Exercise brief ->
Write each line again exactly as it is, from the opening line of the records below through the one containing "exec (.tick (.handedOut", and add nothing.

Stored data ->

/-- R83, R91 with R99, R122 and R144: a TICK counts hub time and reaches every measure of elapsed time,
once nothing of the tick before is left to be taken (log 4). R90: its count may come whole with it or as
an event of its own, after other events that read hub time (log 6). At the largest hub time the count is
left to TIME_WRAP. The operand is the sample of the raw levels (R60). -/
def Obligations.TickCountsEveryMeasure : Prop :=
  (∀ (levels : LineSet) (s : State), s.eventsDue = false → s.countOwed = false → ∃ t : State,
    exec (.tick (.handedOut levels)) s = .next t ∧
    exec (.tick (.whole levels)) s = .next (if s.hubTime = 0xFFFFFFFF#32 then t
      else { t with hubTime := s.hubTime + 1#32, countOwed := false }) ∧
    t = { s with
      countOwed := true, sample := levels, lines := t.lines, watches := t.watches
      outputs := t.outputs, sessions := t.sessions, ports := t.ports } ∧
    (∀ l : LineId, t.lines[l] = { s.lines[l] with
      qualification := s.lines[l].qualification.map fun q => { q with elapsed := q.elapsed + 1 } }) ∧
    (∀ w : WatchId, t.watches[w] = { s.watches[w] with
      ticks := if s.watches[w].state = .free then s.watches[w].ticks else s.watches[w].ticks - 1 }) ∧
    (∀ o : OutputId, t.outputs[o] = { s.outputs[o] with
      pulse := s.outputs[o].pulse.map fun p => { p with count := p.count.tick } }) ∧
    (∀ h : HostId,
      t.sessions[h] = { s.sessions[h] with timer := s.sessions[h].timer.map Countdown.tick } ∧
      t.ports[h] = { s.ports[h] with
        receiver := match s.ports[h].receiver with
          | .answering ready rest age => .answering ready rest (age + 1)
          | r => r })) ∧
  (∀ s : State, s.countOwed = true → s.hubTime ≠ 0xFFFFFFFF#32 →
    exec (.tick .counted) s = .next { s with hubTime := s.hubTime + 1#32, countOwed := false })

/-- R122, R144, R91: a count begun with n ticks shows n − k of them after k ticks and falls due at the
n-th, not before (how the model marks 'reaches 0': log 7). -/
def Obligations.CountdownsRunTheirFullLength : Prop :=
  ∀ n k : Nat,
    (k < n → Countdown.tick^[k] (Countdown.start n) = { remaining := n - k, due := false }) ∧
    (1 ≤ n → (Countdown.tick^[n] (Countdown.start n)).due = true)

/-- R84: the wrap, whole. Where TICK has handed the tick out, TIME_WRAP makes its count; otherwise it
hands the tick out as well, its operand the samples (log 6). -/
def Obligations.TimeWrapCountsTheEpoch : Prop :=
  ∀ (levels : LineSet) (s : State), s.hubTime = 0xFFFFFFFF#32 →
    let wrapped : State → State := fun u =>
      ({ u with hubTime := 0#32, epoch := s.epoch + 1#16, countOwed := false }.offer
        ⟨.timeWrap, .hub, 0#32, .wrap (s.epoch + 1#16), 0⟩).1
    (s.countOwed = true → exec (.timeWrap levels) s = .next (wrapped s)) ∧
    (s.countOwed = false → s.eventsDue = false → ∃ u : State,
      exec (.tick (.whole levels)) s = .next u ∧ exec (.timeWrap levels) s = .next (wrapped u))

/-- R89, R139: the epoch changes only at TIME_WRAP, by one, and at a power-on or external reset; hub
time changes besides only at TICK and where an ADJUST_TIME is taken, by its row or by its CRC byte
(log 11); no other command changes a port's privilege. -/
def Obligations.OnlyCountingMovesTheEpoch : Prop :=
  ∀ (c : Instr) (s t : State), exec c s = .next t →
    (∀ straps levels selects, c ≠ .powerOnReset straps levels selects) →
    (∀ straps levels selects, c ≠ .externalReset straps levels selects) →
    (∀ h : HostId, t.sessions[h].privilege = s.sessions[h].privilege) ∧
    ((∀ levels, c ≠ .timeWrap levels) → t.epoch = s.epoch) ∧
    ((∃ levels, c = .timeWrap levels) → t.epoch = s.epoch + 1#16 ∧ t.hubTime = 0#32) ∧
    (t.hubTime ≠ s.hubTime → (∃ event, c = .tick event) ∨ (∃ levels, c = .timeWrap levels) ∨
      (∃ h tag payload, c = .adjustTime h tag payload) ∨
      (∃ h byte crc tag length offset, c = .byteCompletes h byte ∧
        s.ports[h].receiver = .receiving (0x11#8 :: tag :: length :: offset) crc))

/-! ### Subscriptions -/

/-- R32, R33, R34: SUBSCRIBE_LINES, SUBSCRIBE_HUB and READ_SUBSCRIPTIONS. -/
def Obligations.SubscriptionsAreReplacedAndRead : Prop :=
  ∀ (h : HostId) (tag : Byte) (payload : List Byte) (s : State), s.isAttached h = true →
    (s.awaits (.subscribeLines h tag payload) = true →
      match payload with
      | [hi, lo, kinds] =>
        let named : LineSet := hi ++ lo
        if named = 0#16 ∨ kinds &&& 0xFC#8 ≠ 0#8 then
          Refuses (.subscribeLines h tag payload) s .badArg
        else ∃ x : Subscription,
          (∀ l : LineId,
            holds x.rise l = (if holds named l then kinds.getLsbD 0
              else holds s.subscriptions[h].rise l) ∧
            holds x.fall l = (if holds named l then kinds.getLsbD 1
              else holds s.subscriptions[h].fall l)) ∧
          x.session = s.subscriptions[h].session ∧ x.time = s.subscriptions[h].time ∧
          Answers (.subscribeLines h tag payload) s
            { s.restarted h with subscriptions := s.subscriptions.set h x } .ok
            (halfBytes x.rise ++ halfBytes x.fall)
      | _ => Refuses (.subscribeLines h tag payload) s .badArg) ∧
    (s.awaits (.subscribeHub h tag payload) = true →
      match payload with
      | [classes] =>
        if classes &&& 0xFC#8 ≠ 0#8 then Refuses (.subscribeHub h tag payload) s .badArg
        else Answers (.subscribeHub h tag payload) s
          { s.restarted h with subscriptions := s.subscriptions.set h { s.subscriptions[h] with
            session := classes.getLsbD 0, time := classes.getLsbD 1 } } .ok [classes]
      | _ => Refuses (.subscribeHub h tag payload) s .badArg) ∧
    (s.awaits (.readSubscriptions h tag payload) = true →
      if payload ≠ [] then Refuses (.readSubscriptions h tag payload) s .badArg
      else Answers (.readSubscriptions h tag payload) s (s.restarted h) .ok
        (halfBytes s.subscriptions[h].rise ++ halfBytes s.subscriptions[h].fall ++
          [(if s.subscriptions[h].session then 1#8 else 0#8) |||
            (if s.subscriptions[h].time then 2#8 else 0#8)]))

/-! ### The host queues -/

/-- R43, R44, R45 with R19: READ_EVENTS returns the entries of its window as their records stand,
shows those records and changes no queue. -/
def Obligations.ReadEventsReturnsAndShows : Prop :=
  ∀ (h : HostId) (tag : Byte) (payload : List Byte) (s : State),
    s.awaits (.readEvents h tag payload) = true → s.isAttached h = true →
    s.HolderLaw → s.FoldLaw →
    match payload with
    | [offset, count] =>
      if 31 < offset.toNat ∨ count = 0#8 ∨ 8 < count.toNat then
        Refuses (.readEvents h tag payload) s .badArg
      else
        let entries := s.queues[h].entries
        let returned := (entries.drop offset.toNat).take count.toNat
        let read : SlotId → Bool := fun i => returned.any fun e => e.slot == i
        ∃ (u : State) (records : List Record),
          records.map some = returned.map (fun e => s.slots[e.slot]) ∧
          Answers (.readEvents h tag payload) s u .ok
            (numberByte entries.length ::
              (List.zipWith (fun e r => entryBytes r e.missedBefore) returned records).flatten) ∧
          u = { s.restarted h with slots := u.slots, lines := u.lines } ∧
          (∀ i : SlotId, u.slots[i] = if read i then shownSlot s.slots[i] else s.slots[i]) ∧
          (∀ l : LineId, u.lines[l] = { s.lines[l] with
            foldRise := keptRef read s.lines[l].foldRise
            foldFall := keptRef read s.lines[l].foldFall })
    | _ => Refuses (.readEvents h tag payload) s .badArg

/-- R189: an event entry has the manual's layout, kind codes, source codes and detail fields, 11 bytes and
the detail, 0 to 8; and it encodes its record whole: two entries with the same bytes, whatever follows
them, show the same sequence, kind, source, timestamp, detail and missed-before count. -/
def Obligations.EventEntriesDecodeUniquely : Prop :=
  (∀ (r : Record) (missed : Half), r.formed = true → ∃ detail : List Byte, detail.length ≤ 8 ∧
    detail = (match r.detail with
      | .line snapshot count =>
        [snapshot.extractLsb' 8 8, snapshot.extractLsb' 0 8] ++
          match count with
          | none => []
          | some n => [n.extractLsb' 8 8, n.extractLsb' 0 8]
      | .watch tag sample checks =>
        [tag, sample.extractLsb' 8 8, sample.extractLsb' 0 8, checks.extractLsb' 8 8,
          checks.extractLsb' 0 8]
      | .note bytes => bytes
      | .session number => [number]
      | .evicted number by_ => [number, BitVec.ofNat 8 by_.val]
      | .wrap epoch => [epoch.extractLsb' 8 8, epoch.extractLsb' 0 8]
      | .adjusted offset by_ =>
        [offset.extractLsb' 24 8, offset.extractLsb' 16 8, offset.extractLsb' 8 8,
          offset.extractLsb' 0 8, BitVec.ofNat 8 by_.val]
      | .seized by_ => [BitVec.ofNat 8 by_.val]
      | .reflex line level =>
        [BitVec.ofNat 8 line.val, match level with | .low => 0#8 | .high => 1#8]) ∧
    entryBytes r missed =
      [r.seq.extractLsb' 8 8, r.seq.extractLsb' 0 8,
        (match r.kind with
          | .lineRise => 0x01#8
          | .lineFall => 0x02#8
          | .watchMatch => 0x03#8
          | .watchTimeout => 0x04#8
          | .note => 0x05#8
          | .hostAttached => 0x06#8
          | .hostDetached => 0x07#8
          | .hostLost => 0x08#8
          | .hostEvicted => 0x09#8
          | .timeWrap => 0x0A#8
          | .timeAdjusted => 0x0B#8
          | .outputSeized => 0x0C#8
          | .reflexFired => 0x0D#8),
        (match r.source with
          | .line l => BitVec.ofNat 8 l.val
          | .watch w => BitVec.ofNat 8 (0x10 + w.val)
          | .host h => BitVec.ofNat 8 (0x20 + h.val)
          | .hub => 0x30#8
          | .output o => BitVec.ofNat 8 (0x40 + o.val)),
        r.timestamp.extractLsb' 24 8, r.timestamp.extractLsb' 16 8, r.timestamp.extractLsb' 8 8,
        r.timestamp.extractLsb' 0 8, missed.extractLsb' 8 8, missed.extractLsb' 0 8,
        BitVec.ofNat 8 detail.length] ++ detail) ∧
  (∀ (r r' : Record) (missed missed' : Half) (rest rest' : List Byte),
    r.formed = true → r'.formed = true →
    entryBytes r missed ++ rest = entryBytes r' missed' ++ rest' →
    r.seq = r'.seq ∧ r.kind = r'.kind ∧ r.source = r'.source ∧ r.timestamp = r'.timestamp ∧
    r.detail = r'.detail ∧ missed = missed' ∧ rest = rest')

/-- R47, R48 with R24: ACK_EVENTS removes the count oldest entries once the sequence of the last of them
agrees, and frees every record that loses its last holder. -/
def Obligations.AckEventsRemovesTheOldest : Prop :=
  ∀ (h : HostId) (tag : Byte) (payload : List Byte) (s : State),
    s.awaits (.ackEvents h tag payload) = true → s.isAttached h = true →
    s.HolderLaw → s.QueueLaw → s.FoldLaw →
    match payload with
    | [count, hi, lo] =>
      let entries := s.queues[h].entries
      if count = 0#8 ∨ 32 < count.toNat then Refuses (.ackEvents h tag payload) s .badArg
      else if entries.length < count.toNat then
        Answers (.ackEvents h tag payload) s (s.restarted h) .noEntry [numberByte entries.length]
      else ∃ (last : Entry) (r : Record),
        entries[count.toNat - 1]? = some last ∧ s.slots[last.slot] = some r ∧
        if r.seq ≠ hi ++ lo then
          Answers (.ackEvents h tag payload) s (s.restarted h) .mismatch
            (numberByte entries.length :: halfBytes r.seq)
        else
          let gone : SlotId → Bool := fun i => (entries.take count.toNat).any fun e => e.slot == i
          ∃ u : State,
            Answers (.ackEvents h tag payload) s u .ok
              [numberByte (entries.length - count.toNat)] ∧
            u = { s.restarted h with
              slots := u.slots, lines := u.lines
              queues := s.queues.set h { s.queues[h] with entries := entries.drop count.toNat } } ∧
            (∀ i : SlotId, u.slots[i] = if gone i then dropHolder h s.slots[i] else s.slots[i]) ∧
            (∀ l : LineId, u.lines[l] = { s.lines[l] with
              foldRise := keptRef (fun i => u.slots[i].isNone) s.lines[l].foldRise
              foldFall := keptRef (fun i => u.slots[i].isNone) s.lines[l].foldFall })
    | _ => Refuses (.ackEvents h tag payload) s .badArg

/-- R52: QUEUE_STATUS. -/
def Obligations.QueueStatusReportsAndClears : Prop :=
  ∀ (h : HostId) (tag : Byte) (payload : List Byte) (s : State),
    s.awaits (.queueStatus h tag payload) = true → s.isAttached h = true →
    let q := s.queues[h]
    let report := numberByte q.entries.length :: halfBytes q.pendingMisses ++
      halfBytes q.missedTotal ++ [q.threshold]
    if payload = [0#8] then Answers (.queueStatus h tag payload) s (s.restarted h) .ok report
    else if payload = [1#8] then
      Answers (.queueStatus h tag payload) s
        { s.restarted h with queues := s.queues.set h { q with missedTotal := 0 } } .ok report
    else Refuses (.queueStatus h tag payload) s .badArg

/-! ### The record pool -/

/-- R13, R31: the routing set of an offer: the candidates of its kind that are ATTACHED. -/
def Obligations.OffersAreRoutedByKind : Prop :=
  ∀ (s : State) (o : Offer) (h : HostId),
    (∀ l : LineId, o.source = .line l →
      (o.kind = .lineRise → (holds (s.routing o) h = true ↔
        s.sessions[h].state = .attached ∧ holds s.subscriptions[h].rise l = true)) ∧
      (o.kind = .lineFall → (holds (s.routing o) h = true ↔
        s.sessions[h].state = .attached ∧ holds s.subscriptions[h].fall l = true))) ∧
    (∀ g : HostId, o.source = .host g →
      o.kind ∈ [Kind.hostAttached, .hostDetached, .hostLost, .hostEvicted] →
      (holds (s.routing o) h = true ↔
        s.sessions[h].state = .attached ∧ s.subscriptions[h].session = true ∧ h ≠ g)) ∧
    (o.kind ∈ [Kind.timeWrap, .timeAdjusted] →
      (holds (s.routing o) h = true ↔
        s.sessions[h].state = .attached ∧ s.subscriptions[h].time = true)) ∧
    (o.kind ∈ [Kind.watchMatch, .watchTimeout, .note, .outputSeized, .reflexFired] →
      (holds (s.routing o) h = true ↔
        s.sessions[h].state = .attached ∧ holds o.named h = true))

Written answer ->
/-- R83, R91 with R99, R122 and R144: a TICK counts hub time and reaches every measure of elapsed time,
once nothing of the tick before is left to be taken (log 4). R90: its count may come whole with it or as
an event of its own, after other events that read hub time (log 6). At the largest hub time the count is
left to TIME_WRAP. The operand is the sample of the raw levels (R60). -/
def Obligations.TickCountsEveryMeasure : Prop :=
  (∀ (levels : LineSet) (s : State), s.eventsDue = false → s.countOwed = false → ∃ t : State,
    exec (.tick (.handedOut levels)) s = .next t ∧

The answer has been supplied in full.